◆ **Task to complete**
Beginning with the opening line, set down each line of the material below exactly, stopping once the line with "theorem test_wf_beq_odd : (Instr.beq" is done.

Provided records section start

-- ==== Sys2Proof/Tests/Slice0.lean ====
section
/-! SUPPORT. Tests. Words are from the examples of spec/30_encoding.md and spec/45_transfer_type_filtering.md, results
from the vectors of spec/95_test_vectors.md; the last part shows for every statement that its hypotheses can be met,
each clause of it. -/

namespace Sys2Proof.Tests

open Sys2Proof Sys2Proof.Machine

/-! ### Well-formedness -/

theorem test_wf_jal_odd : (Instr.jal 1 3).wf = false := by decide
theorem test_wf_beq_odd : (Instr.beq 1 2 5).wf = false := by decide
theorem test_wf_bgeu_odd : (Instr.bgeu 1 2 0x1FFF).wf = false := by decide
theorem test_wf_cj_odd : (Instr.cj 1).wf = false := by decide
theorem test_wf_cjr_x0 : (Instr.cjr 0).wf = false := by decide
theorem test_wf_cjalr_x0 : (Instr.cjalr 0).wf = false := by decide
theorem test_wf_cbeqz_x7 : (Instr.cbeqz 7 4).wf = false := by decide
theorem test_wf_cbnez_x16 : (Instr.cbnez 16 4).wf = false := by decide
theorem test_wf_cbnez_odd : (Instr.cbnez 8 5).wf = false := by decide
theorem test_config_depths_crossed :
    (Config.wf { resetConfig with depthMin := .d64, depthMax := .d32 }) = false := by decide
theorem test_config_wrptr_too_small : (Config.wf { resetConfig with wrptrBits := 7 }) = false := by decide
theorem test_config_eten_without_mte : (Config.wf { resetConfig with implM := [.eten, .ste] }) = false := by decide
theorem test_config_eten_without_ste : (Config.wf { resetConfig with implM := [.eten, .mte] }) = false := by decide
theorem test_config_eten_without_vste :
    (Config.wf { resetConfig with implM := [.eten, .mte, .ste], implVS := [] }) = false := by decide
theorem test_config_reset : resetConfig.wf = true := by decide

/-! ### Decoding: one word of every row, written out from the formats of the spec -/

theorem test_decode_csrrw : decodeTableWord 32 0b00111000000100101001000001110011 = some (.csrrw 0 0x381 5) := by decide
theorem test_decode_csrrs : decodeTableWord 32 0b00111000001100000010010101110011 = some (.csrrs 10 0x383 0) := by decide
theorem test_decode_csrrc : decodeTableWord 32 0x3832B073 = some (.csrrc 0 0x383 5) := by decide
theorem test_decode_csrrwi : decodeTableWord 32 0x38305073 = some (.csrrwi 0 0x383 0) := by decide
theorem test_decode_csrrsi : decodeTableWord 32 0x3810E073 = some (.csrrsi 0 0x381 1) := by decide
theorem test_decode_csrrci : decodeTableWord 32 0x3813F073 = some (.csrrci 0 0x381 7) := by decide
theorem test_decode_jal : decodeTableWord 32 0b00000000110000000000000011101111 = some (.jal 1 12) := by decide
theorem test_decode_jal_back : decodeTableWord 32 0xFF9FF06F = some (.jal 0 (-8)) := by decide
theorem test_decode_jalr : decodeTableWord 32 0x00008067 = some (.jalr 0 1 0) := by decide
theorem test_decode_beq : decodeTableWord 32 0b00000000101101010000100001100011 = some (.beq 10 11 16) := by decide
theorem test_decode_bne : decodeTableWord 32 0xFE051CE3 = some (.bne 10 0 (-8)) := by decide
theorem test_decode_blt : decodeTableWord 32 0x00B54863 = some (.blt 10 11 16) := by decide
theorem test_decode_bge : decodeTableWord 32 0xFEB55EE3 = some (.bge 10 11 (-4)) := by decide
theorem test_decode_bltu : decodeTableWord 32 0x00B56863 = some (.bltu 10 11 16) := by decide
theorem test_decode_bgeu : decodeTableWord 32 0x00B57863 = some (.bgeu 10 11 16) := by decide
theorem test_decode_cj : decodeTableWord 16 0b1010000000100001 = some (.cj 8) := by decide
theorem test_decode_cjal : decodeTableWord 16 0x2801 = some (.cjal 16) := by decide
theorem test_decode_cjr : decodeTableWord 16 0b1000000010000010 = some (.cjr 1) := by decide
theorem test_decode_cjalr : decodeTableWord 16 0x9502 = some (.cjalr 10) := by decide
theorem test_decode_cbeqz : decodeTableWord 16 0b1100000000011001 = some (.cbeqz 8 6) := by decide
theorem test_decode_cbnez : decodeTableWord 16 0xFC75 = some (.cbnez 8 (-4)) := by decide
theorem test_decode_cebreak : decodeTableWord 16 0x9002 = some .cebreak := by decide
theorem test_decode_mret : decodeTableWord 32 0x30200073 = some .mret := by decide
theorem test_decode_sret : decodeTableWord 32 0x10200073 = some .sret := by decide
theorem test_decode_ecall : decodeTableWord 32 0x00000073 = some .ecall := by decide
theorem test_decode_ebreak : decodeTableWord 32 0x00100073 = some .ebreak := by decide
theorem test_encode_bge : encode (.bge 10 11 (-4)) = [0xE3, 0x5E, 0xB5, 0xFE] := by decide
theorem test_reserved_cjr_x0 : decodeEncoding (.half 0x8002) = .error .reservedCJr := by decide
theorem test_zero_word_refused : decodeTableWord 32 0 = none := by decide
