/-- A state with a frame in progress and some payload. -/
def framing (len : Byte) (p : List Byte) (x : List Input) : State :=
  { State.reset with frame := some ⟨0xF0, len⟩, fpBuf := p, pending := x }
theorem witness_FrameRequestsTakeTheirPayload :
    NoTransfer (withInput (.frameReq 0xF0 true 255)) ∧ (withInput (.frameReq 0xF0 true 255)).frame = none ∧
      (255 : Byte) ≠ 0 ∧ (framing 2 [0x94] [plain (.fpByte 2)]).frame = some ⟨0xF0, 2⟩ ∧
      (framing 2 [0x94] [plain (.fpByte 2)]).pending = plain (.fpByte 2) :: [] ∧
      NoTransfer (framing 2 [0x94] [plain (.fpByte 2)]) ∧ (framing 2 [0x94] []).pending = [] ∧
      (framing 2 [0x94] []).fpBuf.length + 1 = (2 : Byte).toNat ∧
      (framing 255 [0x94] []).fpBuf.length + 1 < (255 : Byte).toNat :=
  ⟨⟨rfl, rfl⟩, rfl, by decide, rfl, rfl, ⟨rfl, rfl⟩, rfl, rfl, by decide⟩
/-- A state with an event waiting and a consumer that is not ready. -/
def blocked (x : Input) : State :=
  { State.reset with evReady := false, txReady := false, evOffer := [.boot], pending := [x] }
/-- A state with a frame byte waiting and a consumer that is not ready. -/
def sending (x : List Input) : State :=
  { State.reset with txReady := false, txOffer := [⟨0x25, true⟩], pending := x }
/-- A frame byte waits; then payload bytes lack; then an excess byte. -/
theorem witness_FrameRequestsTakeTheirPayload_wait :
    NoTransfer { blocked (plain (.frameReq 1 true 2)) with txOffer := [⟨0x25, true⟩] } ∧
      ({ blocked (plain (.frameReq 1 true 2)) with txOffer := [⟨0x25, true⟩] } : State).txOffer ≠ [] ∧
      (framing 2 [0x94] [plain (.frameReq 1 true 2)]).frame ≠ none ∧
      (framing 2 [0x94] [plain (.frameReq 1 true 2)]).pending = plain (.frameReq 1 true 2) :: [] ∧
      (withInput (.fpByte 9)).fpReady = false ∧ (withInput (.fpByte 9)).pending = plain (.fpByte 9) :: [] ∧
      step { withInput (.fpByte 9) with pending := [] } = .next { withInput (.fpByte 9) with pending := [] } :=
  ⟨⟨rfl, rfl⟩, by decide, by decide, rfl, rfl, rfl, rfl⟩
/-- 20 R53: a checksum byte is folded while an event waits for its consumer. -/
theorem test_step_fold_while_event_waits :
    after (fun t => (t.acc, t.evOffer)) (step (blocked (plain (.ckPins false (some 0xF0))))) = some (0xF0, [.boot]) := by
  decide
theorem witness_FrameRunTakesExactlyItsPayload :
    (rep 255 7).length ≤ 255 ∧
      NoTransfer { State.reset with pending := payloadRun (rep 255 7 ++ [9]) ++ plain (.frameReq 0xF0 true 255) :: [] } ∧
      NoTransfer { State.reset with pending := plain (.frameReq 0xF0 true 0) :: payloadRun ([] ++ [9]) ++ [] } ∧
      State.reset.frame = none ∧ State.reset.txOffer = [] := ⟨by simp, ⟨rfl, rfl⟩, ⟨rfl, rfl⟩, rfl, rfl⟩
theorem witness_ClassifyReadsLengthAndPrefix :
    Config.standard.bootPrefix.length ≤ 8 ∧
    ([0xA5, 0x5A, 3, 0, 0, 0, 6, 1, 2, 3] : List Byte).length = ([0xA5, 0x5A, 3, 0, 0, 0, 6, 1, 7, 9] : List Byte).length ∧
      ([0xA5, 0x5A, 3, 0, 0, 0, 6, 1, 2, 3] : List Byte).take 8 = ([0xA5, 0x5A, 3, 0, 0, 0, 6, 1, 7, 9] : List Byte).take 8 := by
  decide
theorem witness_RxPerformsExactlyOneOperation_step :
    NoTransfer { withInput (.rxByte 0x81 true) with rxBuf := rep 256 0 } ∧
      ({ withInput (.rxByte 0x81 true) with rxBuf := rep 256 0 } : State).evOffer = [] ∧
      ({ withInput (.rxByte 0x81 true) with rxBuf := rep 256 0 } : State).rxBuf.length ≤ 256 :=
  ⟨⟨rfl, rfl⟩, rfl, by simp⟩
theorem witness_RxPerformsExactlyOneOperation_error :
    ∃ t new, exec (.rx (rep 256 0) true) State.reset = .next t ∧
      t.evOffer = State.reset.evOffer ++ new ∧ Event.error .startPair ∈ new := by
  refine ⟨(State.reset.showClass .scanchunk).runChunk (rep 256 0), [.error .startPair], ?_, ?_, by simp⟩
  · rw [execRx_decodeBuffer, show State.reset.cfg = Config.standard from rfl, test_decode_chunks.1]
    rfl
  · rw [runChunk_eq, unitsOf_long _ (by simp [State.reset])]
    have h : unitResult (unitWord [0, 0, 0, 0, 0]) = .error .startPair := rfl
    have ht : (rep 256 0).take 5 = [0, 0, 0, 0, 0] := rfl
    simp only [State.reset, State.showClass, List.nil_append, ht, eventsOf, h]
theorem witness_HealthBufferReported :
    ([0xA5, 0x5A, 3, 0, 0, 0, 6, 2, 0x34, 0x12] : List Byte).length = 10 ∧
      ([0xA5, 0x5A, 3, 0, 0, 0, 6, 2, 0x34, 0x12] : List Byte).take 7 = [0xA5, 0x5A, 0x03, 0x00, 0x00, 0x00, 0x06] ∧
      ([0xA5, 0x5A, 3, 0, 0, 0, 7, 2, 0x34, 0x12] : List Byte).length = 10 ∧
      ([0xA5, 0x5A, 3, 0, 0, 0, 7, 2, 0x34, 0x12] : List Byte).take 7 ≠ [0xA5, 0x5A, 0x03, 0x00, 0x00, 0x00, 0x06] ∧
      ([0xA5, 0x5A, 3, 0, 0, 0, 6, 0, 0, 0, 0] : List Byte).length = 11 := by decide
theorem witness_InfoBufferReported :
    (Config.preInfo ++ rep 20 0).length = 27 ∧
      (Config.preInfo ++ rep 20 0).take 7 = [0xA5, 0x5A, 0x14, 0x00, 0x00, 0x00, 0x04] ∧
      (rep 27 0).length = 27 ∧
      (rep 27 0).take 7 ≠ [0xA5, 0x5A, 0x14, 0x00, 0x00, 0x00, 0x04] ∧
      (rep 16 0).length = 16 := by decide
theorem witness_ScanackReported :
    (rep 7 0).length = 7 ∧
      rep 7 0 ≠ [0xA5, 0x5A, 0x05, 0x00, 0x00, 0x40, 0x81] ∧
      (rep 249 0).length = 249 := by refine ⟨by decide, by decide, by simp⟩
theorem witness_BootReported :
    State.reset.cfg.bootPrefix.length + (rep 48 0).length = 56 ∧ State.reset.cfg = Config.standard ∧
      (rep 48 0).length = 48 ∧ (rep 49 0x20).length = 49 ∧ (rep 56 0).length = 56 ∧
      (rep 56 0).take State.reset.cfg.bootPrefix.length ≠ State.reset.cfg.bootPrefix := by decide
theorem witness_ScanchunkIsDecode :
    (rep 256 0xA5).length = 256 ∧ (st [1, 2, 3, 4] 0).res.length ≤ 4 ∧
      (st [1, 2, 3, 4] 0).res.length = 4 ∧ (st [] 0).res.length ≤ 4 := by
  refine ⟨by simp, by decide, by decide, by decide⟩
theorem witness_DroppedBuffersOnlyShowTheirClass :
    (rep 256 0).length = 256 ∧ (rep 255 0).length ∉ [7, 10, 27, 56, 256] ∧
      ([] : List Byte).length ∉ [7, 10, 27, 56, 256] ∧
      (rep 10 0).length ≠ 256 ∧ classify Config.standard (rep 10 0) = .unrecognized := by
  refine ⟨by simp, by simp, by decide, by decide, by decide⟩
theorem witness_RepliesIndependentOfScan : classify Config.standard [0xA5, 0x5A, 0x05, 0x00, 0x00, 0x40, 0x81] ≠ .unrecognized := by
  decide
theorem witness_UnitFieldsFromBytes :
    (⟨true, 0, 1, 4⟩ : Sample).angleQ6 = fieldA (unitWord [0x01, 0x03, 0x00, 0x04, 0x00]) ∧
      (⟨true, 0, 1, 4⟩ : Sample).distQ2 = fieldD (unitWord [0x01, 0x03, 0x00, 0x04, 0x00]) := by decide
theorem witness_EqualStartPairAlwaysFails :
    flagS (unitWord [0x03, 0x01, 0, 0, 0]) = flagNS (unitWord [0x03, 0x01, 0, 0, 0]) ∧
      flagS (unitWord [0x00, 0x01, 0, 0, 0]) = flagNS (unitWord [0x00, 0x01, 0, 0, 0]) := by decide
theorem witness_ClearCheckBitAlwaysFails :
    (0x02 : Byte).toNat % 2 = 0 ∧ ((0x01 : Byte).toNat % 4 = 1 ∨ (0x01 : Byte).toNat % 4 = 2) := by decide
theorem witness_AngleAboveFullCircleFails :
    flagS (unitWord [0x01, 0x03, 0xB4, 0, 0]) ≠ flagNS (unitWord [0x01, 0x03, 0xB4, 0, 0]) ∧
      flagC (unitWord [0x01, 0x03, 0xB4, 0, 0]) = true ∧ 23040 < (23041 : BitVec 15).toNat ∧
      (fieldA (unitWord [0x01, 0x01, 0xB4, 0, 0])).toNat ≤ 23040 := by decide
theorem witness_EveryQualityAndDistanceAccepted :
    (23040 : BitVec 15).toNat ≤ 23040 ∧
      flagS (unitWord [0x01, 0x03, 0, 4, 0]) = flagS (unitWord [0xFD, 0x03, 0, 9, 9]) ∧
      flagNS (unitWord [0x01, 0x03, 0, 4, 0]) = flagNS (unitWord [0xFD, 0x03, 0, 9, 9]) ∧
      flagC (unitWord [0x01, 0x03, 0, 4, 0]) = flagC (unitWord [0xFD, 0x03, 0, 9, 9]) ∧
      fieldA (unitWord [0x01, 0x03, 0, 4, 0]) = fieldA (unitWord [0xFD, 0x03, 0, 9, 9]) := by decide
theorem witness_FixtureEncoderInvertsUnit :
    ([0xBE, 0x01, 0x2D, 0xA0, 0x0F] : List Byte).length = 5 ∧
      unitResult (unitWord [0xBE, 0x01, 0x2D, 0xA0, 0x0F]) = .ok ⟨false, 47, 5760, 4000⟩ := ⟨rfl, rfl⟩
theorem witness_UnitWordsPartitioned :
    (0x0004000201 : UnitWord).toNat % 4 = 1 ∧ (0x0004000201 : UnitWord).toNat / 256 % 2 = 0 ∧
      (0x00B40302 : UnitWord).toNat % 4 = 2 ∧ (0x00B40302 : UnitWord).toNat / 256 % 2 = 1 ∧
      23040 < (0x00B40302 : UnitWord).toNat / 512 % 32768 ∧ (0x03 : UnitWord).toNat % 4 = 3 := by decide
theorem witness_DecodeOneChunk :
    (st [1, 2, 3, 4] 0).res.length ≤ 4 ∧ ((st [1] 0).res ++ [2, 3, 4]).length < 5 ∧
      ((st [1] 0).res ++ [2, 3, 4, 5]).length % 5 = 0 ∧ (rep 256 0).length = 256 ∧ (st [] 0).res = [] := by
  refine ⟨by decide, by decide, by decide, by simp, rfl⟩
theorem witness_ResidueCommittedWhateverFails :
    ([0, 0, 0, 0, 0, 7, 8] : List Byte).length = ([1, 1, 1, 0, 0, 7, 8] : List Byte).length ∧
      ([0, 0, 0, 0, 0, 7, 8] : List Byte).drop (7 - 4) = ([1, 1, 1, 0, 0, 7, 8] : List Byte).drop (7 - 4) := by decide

Provided records section end

◆ **Response for this exercise**
-- ==== Sys2Proof/Tests/Slice0.lean ====
section
/-! SUPPORT. Tests. Words are from the examples of spec/30_encoding.md and spec/45_transfer_type_filtering.md, results
from the vectors of spec/95_test_vectors.md; the last part shows for every statement that its hypotheses can be met,
each clause of it. -/

namespace Sys2Proof.Tests

open Sys2Proof Sys2Proof.Machine

/-! ### Well-formedness -/

theorem test_wf_jal_odd : (Instr.jal 1 3).wf = false := by decide
theorem test_wf_beq_odd : (Instr.beq 1 2 5).wf = false := by decide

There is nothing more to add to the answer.